Quuxplusone commented 9 years ago

This asm(...) issue might be why Bionic had to disable all of the fast paths calling through to the unchecked versions. I don't know the history on that workaround though.

Quuxplusone commented 9 years ago
No, I think that's correct.  I'm not familiar with those parts at all, but it
seems to me the real problem is how we express always_inline functions.  If we
handled that in the frontend, we could generate something like:

declare i32 @foo(i32 %a)

define i32 @bar(i32 %a) #1 {
  %1 = alloca i32, align 4
  store i32 %a, i32* %1, align 4
  %2 = load i32* %1, align 4
  ; the inlined definition of foo, calling the external declaration of foo
  %3 = call i32 @foo(i32 %2)
  %4 = add nsw i32 %3, 123
  ret i32 %4
}

Which is what gcc does.

My understanding is, we keep always_inline as attribute on the function and
only do the inlining on IR, much later, which forces us to keep a definition
around (in this case, it would call itself).
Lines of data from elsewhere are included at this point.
-- ==== Sys2Proof/Certificates/Slice0/Obligations.lean ====
section
/-! DEFINITION. The statements for the provers. -/
open Sys2Proof Sys2Proof.Machine

/-- After Power Up and after RESET, R8..R31 and XMM0..XMM15 are 0; INIT makes R8..R15 0 and leaves XMM0..XMM15 and
R16..R31 unchanged. (R54) -/
def Obligations.ResetPowerUpAndInitValues : Prop :=
  (∀ r : RegId, 8 ≤ r.toNat → State.powerUp.getGpr r = 0 ∧ State.reset.getGpr r = 0) ∧
  (∀ x : BitVec 4, State.powerUp.getXmm x = 0 ∧ State.reset.getXmm x = 0) ∧
  (∀ (s : State) (r : RegId), 8 ≤ r.toNat → r.toNat < 16 → s.init.getGpr r = 0) ∧
  (∀ (s : State) (r : RegId), 16 ≤ r.toNat → s.init.getGpr r = s.getGpr r) ∧
  ∀ (s : State) (x : BitVec 4), s.init.getXmm x = s.getXmm x

/-- After RESET memory is in its canonical form, XINUSE[19] = 0 goes with EGPRs that are all 0, and APX is not enabled.
The form of memory and XINUSE[19] = 0 are the model's own choices, log entries 1 and 3, and so is APX not being
enabled: R56 does not state these control bits, R491 only infers them, and their values are log entry 2. (R48, R56,
R491, 20_memory.md section 1, notes/assumptions/1.md, notes/assumptions/2.md, notes/assumptions/3.md) -/
def Obligations.ResetMeetsTheInvariants : Prop :=
  State.reset.memOk ∧ State.reset.apxInitOk ∧ State.reset.xinuse19 = false ∧ State.reset.apxEnabled = false

/-- From every state whose memory lists strictly rising 64-bit addresses and no zero byte, a step that goes on gives a
state whose memory does so too. The form is the model's own, log entry 3. (R60, 20_memory.md section 1,
notes/assumptions/3.md) -/
def Obligations.StepKeepsMemoryForm : Prop :=
  ∀ s t : State, s.memOk → step s = .next t → t.memOk

/-- From every state in which XINUSE[19] = 0 goes with EGPRs that are all 0, a step that goes on gives such a state
again, and it never clears XINUSE[19]: only XRSTOR-like instructions, which are no instructions of this spec, return
the component to INIT. (R48, 10_state.md section 7) -/
def Obligations.StepKeepsApxInitState : Prop :=
  ∀ s t : State, s.apxInitOk → step s = .next t → t.apxInitOk ∧ (s.xinuse19 = true → t.xinuse19 = true)

/-- A step that goes on, whatever it runs, leaves the control bits, the operating mode, the current privilege level, the
parameters of the processor and the Key Locker wrapping key as they were; APX stays enabled if it was, and disabled
if it was not. (R41, R45, R34, 10_state.md section 6, 00_scope.md section 4) -/
def Obligations.StepKeepsSystemState : Prop :=
  ∀ s t : State, step s = .next t → s.sameSystem t ∧ t.apxEnabled = s.apxEnabled

/-- Unless RIP is the stop address: when the fetched bytes decode to a well-formed instruction i, the step is exec of i
in the state whose RIP is past i (a wrap at 2^64 is recorded), whose counter of free values has moved on by one, and
which is otherwise the same. The counter and the recorded wrap are the model's own fields and its own choice: log
entries 7 and 23. (R495, R496, 70_reset_and_hazards.md section 3, notes/assumptions/7.md, notes/assumptions/23.md) -/
def Obligations.StepRunsTheDecodedInstruction : Prop :=
  ∀ (s : State) (i : Instr) (rest : List Byte), s.params.stopAddress ≠ some s.rip → i.wf = true →
    decode (fetchBytes s 0 15).1 = .ok i rest →
    step s = exec i { s with
      rip := s.rip + BitVec.ofNat 64 ((fetchBytes s 0 15).1.length - rest.length)
      ripWrapped := decide (2 ^ 64 ≤ s.rip.toNat + ((fetchBytes s 0 15).1.length - rest.length))
      free := s.free + 1 }

/-- If memory holds the encoding of a well-formed instruction of at most 15 bytes at RIP, and fetching each of these
bytes raises nothing, the step (away from the stop address) is exec of that instruction with RIP past it; what lies
behind it in memory, or whether it can be fetched, does not matter. That bytes behind the instruction are not looked
at is the model's choice, log entry 22 (R495 fetches up to 15 bytes, R432 puts fetch faults first); the counter of
free values and the recorded wrap, which also move on, are the model's own fields, log entries 7 and 23. (R495, R87,
R83, 70_reset_and_hazards.md section 3, 20_memory.md section 6, notes/assumptions/7.md, notes/assumptions/22.md,
notes/assumptions/23.md) -/
def Obligations.StepRunsTheEncodedInstruction : Prop :=
  ∀ (s : State) (i : Instr), i.wf = true → (encode i).length ≤ 15 → s.params.stopAddress ≠ some s.rip →
    (∀ j < (encode i).length, fetchFault s j = none) →
    (∀ j < (encode i).length, (encode i)[j]? = some (s.byteAt (s.rip + BitVec.ofNat 64 j))) →
    step s = exec i (s.advance (encode i).length)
Perhaps clang should generate something like:

declare i32 @foo(i32 %a)

define i32 @foo.alwaysinline(i32 %a) #0 {
  %1 = alloca i32, align 4
  store i32 %a, i32* %1, align 4
  %2 = load i32* %1, align 4
  %3 = call i32 @foo(i32 %2)
  %4 = add nsw i32 %3, 123
  ret i32 %4
}

define i32 @bar(i32 %a) #1 {
  %1 = alloca i32, align 4
  store i32 %a, i32* %1, align 4
  %2 = load i32* %1, align 4
  %3 = call i32 @foo.alwaysinline(i32 %2)
  ret i32 %3
}
Quuxplusone commented 9 years ago
(In reply to comment #14)
> No, I think that's correct.  I'm not familiar with those parts at all, but
> it seems to me the real problem is how we express always_inline functions.
> If we handled that in the frontend, we could generate something like:

Bugzilla ate that part, but this was in reply to:

(In reply to comment #11)
> Maybe your example is too reduced? If I remove the extern from your example,
> LLVM will emit a definition of foo that calls itself, which is probably not
> what you wanted.
Quuxplusone commented 9 years ago
(In reply to comment #14)
> Perhaps clang should generate something like:
>
> declare i32 @foo(i32 %a)
>
> define i32 @foo.alwaysinline(i32 %a) #0 {
>   %1 = alloca i32, align 4
>   store i32 %a, i32* %1, align 4
>   %2 = load i32* %1, align 4
>   %3 = call i32 @foo(i32 %2)
>   %4 = add nsw i32 %3, 123
>   ret i32 %4
> }
>
> define i32 @bar(i32 %a) #1 {
>   %1 = alloca i32, align 4
>   store i32 %a, i32* %1, align 4
>   %2 = load i32* %1, align 4
>   %3 = call i32 @foo.alwaysinline(i32 %2)
>   ret i32 %3
> }

I think Clang is already generating the right thing here for the given input.
The user aliased foo_alias to foo, and then defined foo as calling foo_alias,
so that's clearly infinite recursion. Fixing this would probably require
something like:

extern int foo_external(int);
static inline __attribute__((always_inline)) size_t foo(int a) {
  return foo_external(a) + 123;
}

At least, that's how __memset_chk & co work.
Quuxplusone commented 9 years ago
(In reply to comment #16)
> I think Clang is already generating the right thing here for the given
> input. The user aliased foo_alias to foo, and then defined foo as calling
> foo_alias, so that's clearly infinite recursion.

The point is, gcc disagrees on the right thing, and people rely on the specific
idiom of __asm__ alias + extern inline for this kind of "shadowing definition".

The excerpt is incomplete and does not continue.